Saved entries:
------------------------------------------------

@[simp] theorem settle_pending : (settle s t).pending = t.pending := by unfold settle; split <;> rfl
@[simp] theorem settle_sent : (settle s t).sent = t.sent := by unfold settle; split <;> rfl
@[simp] theorem settle_power : (settle s t).power = t.power := by unfold settle; split <;> rfl
@[simp] theorem settle_vinOk : (settle s t).vinOk = t.vinOk := by unfold settle; split <;> rfl
@[simp] theorem settle_pwrOk : (settle s t).pwrOk = t.pwrOk := by unfold settle; split <;> rfl
@[simp] theorem settle_resetN : (settle s t).resetN = t.resetN := by unfold settle; split <;> rfl
@[simp] theorem settle_tier2Kept : (settle s t).tier2Kept = t.tier2Kept := by unfold settle; split <;> rfl
@[simp] theorem settle_straps : (settle s t).straps = t.straps := by unfold settle; split <;> rfl
@[simp] theorem settle_nv : (settle s t).nv = t.nv := by unfold settle; split <;> rfl
@[simp] theorem settle_security : (settle s t).security = t.security := by unfold settle; split <;> rfl
@[simp] theorem settle_mailbox : (settle s t).mailbox = t.mailbox := by unfold settle; split <;> rfl
@[simp] theorem settle_owners : (settle s t).owners = t.owners := by unfold settle; split <;> rfl
@[simp] theorem settle_integrity : (settle s t).integrity = t.integrity := by unfold settle; split <;> rfl
@[simp] theorem settle_fabric : (settle s t).fabric = t.fabric := by unfold settle; split <;> rfl
@[simp] theorem settle_failedCause : (settle s t).failedCause = t.failedCause := by unfold settle; split <;> rfl
@[simp] theorem settle_isolated : (settle s t).isolated = t.isolated := by unfold settle; split <;> rfl
@[simp] theorem settle_commits : (settle s t).commits = t.commits := by unfold settle; split <;> rfl
@[simp] theorem settle_rateWindow : (settle s t).rateWindow = t.rateWindow := by unfold settle; split <;> rfl
@[simp] theorem settle_mixerInput : (settle s t).mixerInput = t.mixerInput := by unfold settle; split <;> rfl
@[simp] theorem settle_warnEntries : (settle s t).warnEntries = t.warnEntries := by unfold settle; split <;> rfl
@[simp] theorem settle_critEntries : (settle s t).critEntries = t.critEntries := by unfold settle; split <;> rfl
@[simp] theorem settle_throttleMicros : (settle s t).throttleMicros = t.throttleMicros := by unfold settle; split <;> rfl
@[simp] theorem settle_prepareMs : (settle s t).prepareMs = t.prepareMs := by unfold settle; split <;> rfl
@[simp] theorem settle_lastCommand : (settle s t).lastCommand = t.lastCommand := by unfold settle; split <;> rfl
@[simp] theorem settle_openWrites : (settle s t).openWrites = t.openWrites := by unfold settle; split <;> rfl
@[simp] theorem settle_snapRequest : (settle s t).snapRequest = t.snapRequest := by unfold settle; split <;> rfl
@[simp] theorem settle_snapTool : (settle s t).snapTool = t.snapTool := by unfold settle; split <;> rfl
@[simp] theorem settle_snapUcie : (settle s t).snapUcie = t.snapUcie := by unfold settle; split <;> rfl
@[simp] theorem settle_agentHeld : (settle s t).agentHeld = t.agentHeld := by unfold settle; split <;> rfl
@[simp] theorem settle_agentQueue : (settle s t).agentQueue = t.agentQueue := by unfold settle; split <;> rfl
@[simp] theorem settle_rings : (settle s t).rings = t.rings := by unfold settle; split <;> rfl
@[simp] theorem settle_dies : (settle s t).dies = t.dies := by unfold settle; split <;> rfl
@[simp] theorem settle_engines : (settle s t).engines = t.engines := by unfold settle; split <;> rfl
@[simp] theorem settle_accs : (settle s t).accs = t.accs := by unfold settle; split <;> rfl
@[simp] theorem settle_homes : (settle s t).homes = t.homes := by unfold settle; split <;> rfl
@[simp] theorem settle_ports : (settle s t).ports = t.ports := by unfold settle; split <;> rfl
@[simp] theorem settle_chans : (settle s t).chans = t.chans := by unfold settle; split <;> rfl
@[simp] theorem settle_cvus : (settle s t).cvus = t.cvus := by unfold settle; split <;> rfl
@[simp] theorem settle_ctxs : (settle s t).ctxs = t.ctxs := by unfold settle; split <;> rfl
@[simp] theorem settle_tickets : (settle s t).tickets = t.tickets := by unfold settle; split <;> rfl
@[simp] theorem settle_lingering : (settle s t).lingering = t.lingering := by unfold settle; split <;> rfl
@[simp] theorem settle_repeats : (settle s t).repeats = t.repeats := by unfold settle; split <;> rfl
@[simp] theorem settle_queueEnds : (settle s t).queueEnds = t.queueEnds := by unfold settle; split <;> rfl
@[simp] theorem settle_flags : (settle s t).flags = t.flags := by unfold settle; split <;> rfl
@[simp] theorem settle_routes : (settle s t).routes = t.routes := by unfold settle; split <;> rfl
@[simp] theorem settle_members : (settle s t).members = t.members := by unfold settle; split <;> rfl
@[simp] theorem settle_variants : (settle s t).variants = t.variants := by unfold settle; split <;> rfl
@[simp] theorem settle_buffers : (settle s t).buffers = t.buffers := by unfold settle; split <;> rfl
@[simp] theorem settle_netHosts : (settle s t).netHosts = t.netHosts := by unfold settle; split <;> rfl
@[simp] theorem settle_queues : (settle s t).queues = t.queues := by unfold settle; split <;> rfl
@[simp] theorem settle_queuePos : (settle s t).queuePos = t.queuePos := by unfold settle; split <;> rfl
@[simp] theorem settle_mem : (settle s t).mem = t.mem := by unfold settle; split <;> rfl
@[simp] theorem settle_poison : (settle s t).poison = t.poison := by unfold settle; split <;> rfl
@[simp] theorem settle_writebacks : (settle s t).writebacks = t.writebacks := by unfold settle; split <;> rfl
@[simp] theorem settle_upsets : (settle s t).upsets = t.upsets := by unfold settle; split <;> rfl
@[simp] theorem settle_cleared : (settle s t).cleared = t.cleared := by unfold settle; split <;> rfl
@[simp] theorem settle_homeQueue : (settle s t).homeQueue = t.homeQueue := by unfold settle; split <;> rfl
@[simp] theorem settle_headQueue : (settle s t).headQueue = t.headQueue := by unfold settle; split <;> rfl
@[simp] theorem settle_fabReqs : (settle s t).fabReqs = t.fabReqs := by unfold settle; split <;> rfl
@[simp] theorem settle_waitReqs : (settle s t).waitReqs = t.waitReqs := by unfold settle; split <;> rfl
@[simp] theorem settle_readsPassed : (settle s t).readsPassed = t.readsPassed := by unfold settle; split <;> rfl
@[simp] theorem settle_outQueue : (settle s t).outQueue = t.outQueue := by unfold settle; split <;> rfl
@[simp] theorem settle_ownFlits : (settle s t).ownFlits = t.ownFlits := by unfold settle; split <;> rfl
@[simp] theorem settle_tileCounts : (settle s t).tileCounts = t.tileCounts := by unfold settle; split <;> rfl
@[simp] theorem settle_nextInst : (settle s t).nextInst = t.nextInst := by unfold settle; split <;> rfl
@[simp] theorem settle_nextIssue : (settle s t).nextIssue = t.nextIssue := by unfold settle; split <;> rfl
@[simp] theorem settle_nextEntry : (settle s t).nextEntry = t.nextEntry := by unfold settle; split <;> rfl
@[simp] theorem settle_freeReads : (settle s t).freeReads = t.freeReads := by unfold settle; split <;> rfl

------------------------------------------------

What you return must match the records exactly, line for line.

▶ Task result
@[simp] theorem settle_pending : (settle s t).pending = t.pending := by unfold settle; split <;> rfl
@[simp] theorem settle_sent : (settle s t).sent = t.sent := by unfold settle; split <;> rfl
@[simp] theorem settle_power : (settle s t).power = t.power := by unfold settle; split <;> rfl
@[simp] theorem settle_vinOk : (settle s t).vinOk = t.vinOk := by unfold settle; split <;> rfl
@[simp] theorem settle_pwrOk : (settle s t).pwrOk = t.pwrOk := by unfold settle; split <;> rfl
@[simp] theorem settle_resetN : (settle s t).resetN = t.resetN := by unfold settle; split <;> rfl
@[simp] theorem settle_tier2Kept : (settle s t).tier2Kept = t.tier2Kept := by unfold settle; split <;> rfl
@[simp] theorem settle_straps : (settle s t).straps = t.straps := by unfold settle; split <;> rfl
@[simp] theorem settle_nv : (settle s t).nv = t.nv := by unfold settle; split <;> rfl
@[simp] theorem settle_security : (settle s t).security = t.security := by unfold settle; split <;> rfl
@[simp] theorem settle_mailbox : (settle s t).mailbox = t.mailbox := by unfold settle; split <;> rfl
@[simp] theorem settle_owners : (settle s t).owners = t.owners := by unfold settle; split <;> rfl
@[simp] theorem settle_integrity : (settle s t).integrity = t.integrity := by unfold settle; split <;> rfl
@[simp] theorem settle_fabric : (settle s t).fabric = t.fabric := by unfold settle; split <;> rfl
@[simp] theorem settle_failedCause : (settle s t).failedCause = t.failedCause := by unfold settle; split <;> rfl
@[simp] theorem settle_isolated : (settle s t).isolated = t.isolated := by unfold settle; split <;> rfl
@[simp] theorem settle_commits : (settle s t).commits = t.commits := by unfold settle; split <;> rfl
@[simp] theorem settle_rateWindow : (settle s t).rateWindow = t.rateWindow := by unfold settle; split <;> rfl
@[simp] theorem settle_mixerInput : (settle s t).mixerInput = t.mixerInput := by unfold settle; split <;> rfl
@[simp] theorem settle_warnEntries : (settle s t).warnEntries = t.warnEntries := by unfold settle; split <;> rfl
@[simp] theorem settle_critEntries : (settle s t).critEntries = t.critEntries := by unfold settle; split <;> rfl
@[simp] theorem settle_throttleMicros : (settle s t).throttleMicros = t.throttleMicros := by unfold settle; split <;> rfl
@[simp] theorem settle_prepareMs : (settle s t).prepareMs = t.prepareMs := by unfold settle; split <;> rfl
@[simp] theorem settle_lastCommand : (settle s t).lastCommand = t.lastCommand := by unfold settle; split <;> rfl
@[simp] theorem settle_openWrites : (settle s t).openWrites = t.openWrites := by unfold settle; split <;> rfl
@[simp] theorem settle_snapRequest : (settle s t).snapRequest = t.snapRequest := by unfold settle; split <;> rfl
@[simp] theorem settle_snapTool : (settle s t).snapTool = t.snapTool := by unfold settle; split <;> rfl
@[simp] theorem settle_snapUcie : (settle s t).snapUcie = t.snapUcie := by unfold settle; split <;> rfl
@[simp] theorem settle_agentHeld : (settle s t).agentHeld = t.agentHeld := by unfold settle; split <;> rfl
@[simp] theorem settle_agentQueue : (settle s t).agentQueue = t.agentQueue := by unfold settle; split <;> rfl
@[simp] theorem settle_rings : (settle s t).rings = t.rings := by unfold settle; split <;> rfl
@[simp] theorem settle_dies : (settle s t).dies = t.dies := by unfold settle; split <;> rfl
@[simp] theorem settle_engines : (settle s t).engines = t.engines := by unfold settle; split <;> rfl
@[simp] theorem settle_accs : (settle s t).accs = t.accs := by unfold settle; split <;> rfl
@[simp] theorem settle_homes : (settle s t).homes = t.homes := by unfold settle; split <;> rfl
@[simp] theorem settle_ports : (settle s t).ports = t.ports := by unfold settle; split <;> rfl
@[simp] theorem settle_chans : (settle s t).chans = t.chans := by unfold settle; split <;> rfl
@[simp] theorem settle_cvus : (settle s t).cvus = t.cvus := by unfold settle; split <;> rfl
@[simp] theorem settle_ctxs : (settle s t).ctxs = t.ctxs := by unfold settle; split <;> rfl
@[simp] theorem settle_tickets : (settle s t).tickets = t.tickets := by unfold settle; split <;> rfl
@[simp] theorem settle_lingering : (settle s t).lingering = t.lingering := by unfold settle; split <;> rfl
@[simp] theorem settle_repeats : (settle s t).repeats = t.repeats := by unfold settle; split <;> rfl
@[simp] theorem settle_queueEnds : (settle s t).queueEnds = t.queueEnds := by unfold settle; split <;> rfl
@[simp] theorem settle_flags : (settle s t).flags = t.flags := by unfold settle; split <;> rfl
@[simp] theorem settle_routes : (settle s t).routes = t.routes := by unfold settle; split <;> rfl
@[simp] theorem settle_members : (settle s t).members = t.members := by unfold settle; split <;> rfl
@[simp] theorem settle_variants : (settle s t).variants = t.variants := by unfold settle; split <;> rfl
@[simp] theorem settle_buffers : (settle s t).buffers = t.buffers := by unfold settle; split <;> rfl
@[simp] theorem settle_netHosts : (settle s t).netHosts = t.netHosts := by unfold settle; split <;> rfl
@[simp] theorem settle_queues : (settle s t).queues = t.queues := by unfold settle; split <;> rfl
@[simp] theorem settle_queuePos : (settle s t).queuePos = t.queuePos := by unfold settle; split <;> rfl
@[simp] theorem settle_mem : (settle s t).mem = t.mem := by unfold settle; split <;> rfl
@[simp] theorem settle_poison : (settle s t).poison = t.poison := by unfold settle; split <;> rfl
@[simp] theorem settle_writebacks : (settle s t).writebacks = t.writebacks := by unfold settle; split <;> rfl
@[simp] theorem settle_upsets : (settle s t).upsets = t.upsets := by unfold settle; split <;> rfl
@[simp] theorem settle_cleared : (settle s t).cleared = t.cleared := by unfold settle; split <;> rfl
@[simp] theorem settle_homeQueue : (settle s t).homeQueue = t.homeQueue := by unfold settle; split <;> rfl
@[simp] theorem settle_headQueue : (settle s t).headQueue = t.headQueue := by unfold settle; split <;> rfl
@[simp] theorem settle_fabReqs : (settle s t).fabReqs = t.fabReqs := by unfold settle; split <;> rfl
@[simp] theorem settle_waitReqs : (settle s t).waitReqs = t.waitReqs := by unfold settle; split <;> rfl
@[simp] theorem settle_readsPassed : (settle s t).readsPassed = t.readsPassed := by unfold settle; split <;> rfl
@[simp] theorem settle_outQueue : (settle s t).outQueue = t.outQueue := by unfold settle; split <;> rfl
@[simp] theorem settle_ownFlits : (settle s t).ownFlits = t.ownFlits := by unfold settle; split <;> rfl
@[simp] theorem settle_tileCounts : (settle s t).tileCounts = t.tileCounts := by unfold settle; split <;> rfl
@[simp] theorem settle_nextInst : (settle s t).nextInst = t.nextInst := by unfold settle; split <;> rfl
@[simp] theorem settle_nextIssue : (settle s t).nextIssue = t.nextIssue := by unfold settle; split <;> rfl
@[simp] theorem settle_nextEntry : (settle s t).nextEntry = t.nextEntry := by unfold settle; split <;> rfl
@[simp] theorem settle_freeReads : (settle s t).freeReads = t.freeReads := by unfold settle; split <;> rfl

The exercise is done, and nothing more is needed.